● **Source material**
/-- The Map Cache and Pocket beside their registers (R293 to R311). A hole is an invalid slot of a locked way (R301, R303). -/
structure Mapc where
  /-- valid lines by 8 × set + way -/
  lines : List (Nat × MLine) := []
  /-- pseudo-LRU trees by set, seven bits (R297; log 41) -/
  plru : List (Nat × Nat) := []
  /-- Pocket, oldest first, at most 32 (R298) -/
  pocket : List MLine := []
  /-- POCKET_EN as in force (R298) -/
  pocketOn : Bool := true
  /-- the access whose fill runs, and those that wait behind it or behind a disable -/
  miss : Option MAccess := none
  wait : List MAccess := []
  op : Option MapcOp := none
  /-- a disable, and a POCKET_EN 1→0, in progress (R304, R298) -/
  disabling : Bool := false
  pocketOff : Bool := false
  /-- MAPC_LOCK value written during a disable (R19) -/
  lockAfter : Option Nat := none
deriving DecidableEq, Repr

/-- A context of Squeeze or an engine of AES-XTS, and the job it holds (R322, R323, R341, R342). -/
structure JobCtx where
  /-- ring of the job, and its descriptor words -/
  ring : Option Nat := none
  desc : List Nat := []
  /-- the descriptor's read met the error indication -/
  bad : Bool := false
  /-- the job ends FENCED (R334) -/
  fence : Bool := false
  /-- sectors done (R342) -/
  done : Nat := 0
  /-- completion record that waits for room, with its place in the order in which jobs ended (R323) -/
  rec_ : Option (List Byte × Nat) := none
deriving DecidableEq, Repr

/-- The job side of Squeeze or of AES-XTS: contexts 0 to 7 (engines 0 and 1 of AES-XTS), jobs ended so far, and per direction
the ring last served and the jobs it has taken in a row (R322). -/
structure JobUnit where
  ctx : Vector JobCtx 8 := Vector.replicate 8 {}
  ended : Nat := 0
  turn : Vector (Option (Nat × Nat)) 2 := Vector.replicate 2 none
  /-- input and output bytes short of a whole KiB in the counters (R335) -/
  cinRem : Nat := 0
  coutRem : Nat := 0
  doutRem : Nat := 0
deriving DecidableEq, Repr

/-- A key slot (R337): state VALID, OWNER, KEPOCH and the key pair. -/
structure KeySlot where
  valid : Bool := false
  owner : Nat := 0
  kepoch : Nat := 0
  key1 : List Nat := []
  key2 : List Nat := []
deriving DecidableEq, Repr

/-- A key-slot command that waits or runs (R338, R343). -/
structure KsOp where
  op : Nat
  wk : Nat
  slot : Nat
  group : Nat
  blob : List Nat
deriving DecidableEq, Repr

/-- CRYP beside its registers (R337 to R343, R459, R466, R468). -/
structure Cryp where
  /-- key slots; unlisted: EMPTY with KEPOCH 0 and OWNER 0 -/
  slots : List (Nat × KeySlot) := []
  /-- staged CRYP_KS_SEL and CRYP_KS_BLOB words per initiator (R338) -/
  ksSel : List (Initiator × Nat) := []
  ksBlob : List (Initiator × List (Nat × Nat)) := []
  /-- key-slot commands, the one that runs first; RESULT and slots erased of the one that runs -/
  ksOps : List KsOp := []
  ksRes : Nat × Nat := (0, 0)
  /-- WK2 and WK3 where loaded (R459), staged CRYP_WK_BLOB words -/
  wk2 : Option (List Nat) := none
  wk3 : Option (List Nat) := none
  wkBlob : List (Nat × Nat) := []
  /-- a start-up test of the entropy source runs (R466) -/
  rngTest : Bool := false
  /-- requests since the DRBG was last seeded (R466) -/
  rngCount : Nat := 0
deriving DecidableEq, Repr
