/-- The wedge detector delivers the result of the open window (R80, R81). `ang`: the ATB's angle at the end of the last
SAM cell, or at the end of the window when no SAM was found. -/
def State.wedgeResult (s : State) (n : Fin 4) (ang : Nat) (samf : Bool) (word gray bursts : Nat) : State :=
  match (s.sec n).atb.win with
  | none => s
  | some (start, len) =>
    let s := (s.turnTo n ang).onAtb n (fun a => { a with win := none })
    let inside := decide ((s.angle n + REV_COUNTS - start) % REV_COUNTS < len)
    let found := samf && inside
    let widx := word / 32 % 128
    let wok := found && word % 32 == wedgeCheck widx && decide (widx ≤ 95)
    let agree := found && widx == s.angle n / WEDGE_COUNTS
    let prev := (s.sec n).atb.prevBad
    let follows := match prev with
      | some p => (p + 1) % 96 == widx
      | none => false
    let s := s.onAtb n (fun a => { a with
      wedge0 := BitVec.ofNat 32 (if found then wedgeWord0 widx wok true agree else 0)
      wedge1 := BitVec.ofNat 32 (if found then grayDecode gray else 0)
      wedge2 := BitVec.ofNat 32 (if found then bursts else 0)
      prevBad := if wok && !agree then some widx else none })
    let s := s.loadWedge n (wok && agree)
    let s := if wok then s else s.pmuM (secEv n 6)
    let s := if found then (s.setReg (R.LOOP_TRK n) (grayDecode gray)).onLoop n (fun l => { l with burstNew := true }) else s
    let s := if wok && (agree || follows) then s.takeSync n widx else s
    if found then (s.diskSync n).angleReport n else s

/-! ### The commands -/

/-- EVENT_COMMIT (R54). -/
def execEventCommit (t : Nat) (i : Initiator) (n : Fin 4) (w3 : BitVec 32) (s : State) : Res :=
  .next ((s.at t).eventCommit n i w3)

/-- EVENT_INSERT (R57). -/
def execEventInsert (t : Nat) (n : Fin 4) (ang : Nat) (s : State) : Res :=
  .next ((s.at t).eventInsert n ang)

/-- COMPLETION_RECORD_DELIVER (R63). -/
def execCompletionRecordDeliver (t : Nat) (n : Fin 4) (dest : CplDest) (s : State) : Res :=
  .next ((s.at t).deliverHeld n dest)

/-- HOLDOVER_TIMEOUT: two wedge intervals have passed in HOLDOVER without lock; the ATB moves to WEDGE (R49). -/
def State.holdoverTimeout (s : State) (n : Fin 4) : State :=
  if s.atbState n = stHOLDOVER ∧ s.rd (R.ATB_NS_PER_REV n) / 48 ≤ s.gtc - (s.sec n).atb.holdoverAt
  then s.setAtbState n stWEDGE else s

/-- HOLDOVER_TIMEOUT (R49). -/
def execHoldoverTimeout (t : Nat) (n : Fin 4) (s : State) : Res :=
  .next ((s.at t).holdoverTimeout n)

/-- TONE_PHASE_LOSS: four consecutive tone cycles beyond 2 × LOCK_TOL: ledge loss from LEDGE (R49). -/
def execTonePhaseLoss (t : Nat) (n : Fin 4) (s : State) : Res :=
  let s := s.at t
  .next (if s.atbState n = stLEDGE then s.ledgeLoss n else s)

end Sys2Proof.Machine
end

● **Work instruction**
Each line of the data above containing the string "first" is to be copied.

● **Answer space**
  /-- Pocket, oldest first, at most 32 (R298) -/
  /-- key-slot commands, the one that runs first; RESULT and slots erased of the one that runs -/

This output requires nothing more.